# Where can I find woven/threaded necklaces?



## Guest (May 27, 2011)

I dont know what they are called I found one on a cruise but I wanted to find them somewhere online so I could order some. They are thread/ woven necklaces with small seed beads, I think they could even be considered crochet with really thread like thread you use to sew on buttons with. Any website or store that sells them would be great!


----------



## Marianne1 (May 27, 2011)

Well I would take a stroll around etsy.com. I find the coolest things there,and to make sure it is always secure I use a prepaid credit card. Some of the original art I see there is just breathtaking. They have oodles of jewelry all different kinds just enter an appropriate search once you are at the website. I'm sure there are many other sites similar but I can't recommend them because I don't use them.
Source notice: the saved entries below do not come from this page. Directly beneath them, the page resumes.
/-- Settles O42: idle states that agree on the visible elements are indistinct, and stay so along their runs. -/
theorem unobservableElementsNeverReachAnOutput : Obligations.UnobservableElementsNeverReachAnOutput := by
  intro s t hs ht hsck hpwr hsel hrspv hrstat hrdata hinputs hcycle n
  have h : Indistinct s t := by
    refine ⟨?_, by simp only [SameLive, hs]⟩
    simp only [visible, hs, ht, hsck, hpwr, hsel, hrspv, hrstat, hrdata, hinputs, hcycle]
  have hrun := h.runFor n
  generalize runFor n s = o, runFor n t = o' at hrun ⊢
  cases hrun with
  | next h' => exact h'.outputs
  | fault => rfl
  | refused => rfl

end Sys2Proof.Machine
end

section
/-!
SUPPORT. Runs of the block: what time alone does to a state, waiting, and a phase of the clock line from its first cycle to its
end (R100, R105, R118).
-/

namespace Sys2Proof.Machine

/-! ### Time -/

/-- The state `n` cycles on when no rule has written anything. -/
def elapse (n : Nat) (s : State) : State :=
  { s with rspv := s.rspv && n == 0, inputs := s.inputs.drop n, cycle := s.cycle + n }

@[simp] theorem elapse_st (n : Nat) (s : State) : (elapse n s).st = s.st := rfl
@[simp] theorem elapse_sck (n : Nat) (s : State) : (elapse n s).sck = s.sck := rfl
@[simp] theorem elapse_pwr (n : Nat) (s : State) : (elapse n s).pwr = s.pwr := rfl
@[simp] theorem elapse_sel (n : Nat) (s : State) : (elapse n s).sel = s.sel := rfl
@[simp] theorem elapse_shift (n : Nat) (s : State) : (elapse n s).shift = s.shift := rfl
@[simp] theorem elapse_bitCnt (n : Nat) (s : State) : (elapse n s).bitCnt = s.bitCnt := rfl
@[simp] theorem elapse_pulseCnt (n : Nat) (s : State) : (elapse n s).pulseCnt = s.pulseCnt := rfl
@[simp] theorem elapse_holdCnt (n : Nat) (s : State) : (elapse n s).holdCnt = s.holdCnt := rfl
@[simp] theorem elapse_sample (n : Nat) (s : State) : (elapse n s).sample = s.sample := rfl
@[simp] theorem elapse_acc (n : Nat) (s : State) : (elapse n s).acc = s.acc := rfl
@[simp] theorem elapse_count (n : Nat) (s : State) : (elapse n s).count = s.count := rfl
@[simp] theorem elapse_remain (n : Nat) (s : State) : (elapse n s).remain = s.remain := rfl
@[simp] theorem elapse_avgMode (n : Nat) (s : State) : (elapse n s).avgMode = s.avgMode := rfl
@[simp] theorem elapse_rstat (n : Nat) (s : State) : (elapse n s).rstat = s.rstat := rfl
@[simp] theorem elapse_rdata (n : Nat) (s : State) : (elapse n s).rdata = s.rdata := rfl
@[simp] theorem elapse_inputs (n : Nat) (s : State) : (elapse n s).inputs = s.inputs.drop n := rfl
@[simp] theorem elapse_cycle (n : Nat) (s : State) : (elapse n s).cycle = s.cycle + n := rfl

@[simp] theorem elapse_zero (s : State) : elapse 0 s = s := by simp [elapse]

theorem beginCycle_elapse (n : Nat) (s : State) : beginCycle (elapse n s) = elapse (n + 1) s := by
  simp [beginCycle, elapse, Nat.add_assoc]

theorem portAt_elapse (n k : Nat) (s : State) : portAt (elapse n s) k = portAt s (n + k) := by
  simp [portAt, elapse, Nat.add_assoc]

theorem portNow_elapse (n : Nat) (s : State) : portNow (elapse n s) = portAt s n := portAt_elapse n 0 s

/-! ### Runs and the ports -/

/-- One more cycle at the end of a run. -/
theorem runFor_succ_last {s t : State} {n : Nat} (h : runFor n s = .next t) : runFor (n + 1) s = step t := by
  rw [runFor_add n 1 h, runFor]
  cases step t <;> rfl

/-- Every cycle, reset cycles too, moves on to the next inputs. -/
theorem StepCase.portAt_eq {s t : State} (h : StepCase s t) (k : Nat) : portAt t k = portAt s (k + 1) := by
  have henv : t.inputs = s.inputs.tail ∧ t.cycle = s.cycle + 1 := by cases h <;> exact ⟨rfl, rfl⟩
  rw [← portAt_beginCycle]
  exact portAt_congr henv.1 henv.2 k

theorem portAt_runFor {s t : State} {n : Nat} (h : runFor n s = .next t) (k : Nat) : portAt t k = portAt s (n + k) := by
  induction n generalizing s with
  | zero =>
    cases h
    rw [Nat.zero_add]
  | succ n ih =>
    cases hs : step s with
    | next u =>
      rw [runFor_succ_of_next n hs] at h
      rw [ih h, (step_cases hs).portAt_eq, Nat.add_right_comm]
    | fault r => simp [runFor, hs] at h
    | refused r => simp [runFor, hs] at h

theorem NoReset.mono {s : State} {m n : Nat} (h : NoReset s n) (hmn : m ≤ n) : NoReset s m :=
  fun k hk => h k (hk.trans_le hmn)

theorem NoReset.now {s : State} {n : Nat} (h : NoReset s n) (hn : 0 < n) : (portNow s).rst_i = false := h 0 hn

section
variable {s t : State} {n : Nat} (h : runFor n s = .next t)
include h

theorem NoReset.after {m : Nat} (hno : NoReset s (n + m)) : NoReset t m := by
  intro k hk
  rw [portAt_runFor h]
  exact hno (n + k) (by omega)

theorem FirstReady.after {a r : Nat} (hr : FirstReady s (n + a) (n + r)) : FirstReady t a r := by
  obtain ⟨hle, hwait, hready⟩ := hr
  refine ⟨by omega, fun k hk hkr => ?_, ?_⟩
  · rw [portAt_runFor h]
    exact hwait (n + k) (by omega) (by omega)
  · rw [portAt_runFor h, hready]

theorem FirstSlot.after {a r : Nat} (hr : FirstSlot s (n + a) (n + r)) : FirstSlot t a r := by
  obtain ⟨hle, hwait, hslot⟩ := hr
  refine ⟨by omega, fun k hk hkr => ?_, ?_⟩
  · rw [portAt_runFor h]
    exact hwait (n + k) (by omega) (by omega)
  · rw [portAt_runFor h, hslot]

theorem CarriesWord.after {r : Nat} {w : Raw} (hw : CarriesWord s (n + r) w) : CarriesWord t r w := by
  intro k hk
  rw [portAt_runFor h, ← Nat.add_assoc]
  exact hw k hk

end

/-! ### Waiting -/

/-- A state that every one of `n` cycles leaves alone is only older after them. -/
theorem runFor_of_waits {s : State} (n : Nat)
    (h : ∀ k < n, step (elapse k s) = .next (beginCycle (elapse k s))) : runFor n s = .next (elapse n s) := by
  induction n with
  | zero => rw [runFor_zero, elapse_zero]
  | succ n ih =>
    rw [runFor_succ_last (ih fun k hk => h k (by omega)), h n (by omega), beginCycle_elapse]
I always check the sellers feedback it's very helpful and I have never had a problem there.


----------



## LauraHoosier (Jul 21, 2011)

Back around last September I found a pattern for something that sounds like what you're describing.  It is crocheted with thread and explains how to use the beads. 

Will this work: http://blog.craftzine.com/archive/2007/07/crochet_beaded_bracelet_tutori.html


----------



## janethoo (Jun 27, 2013)

maybe google can tell you anything that you want to know.


----------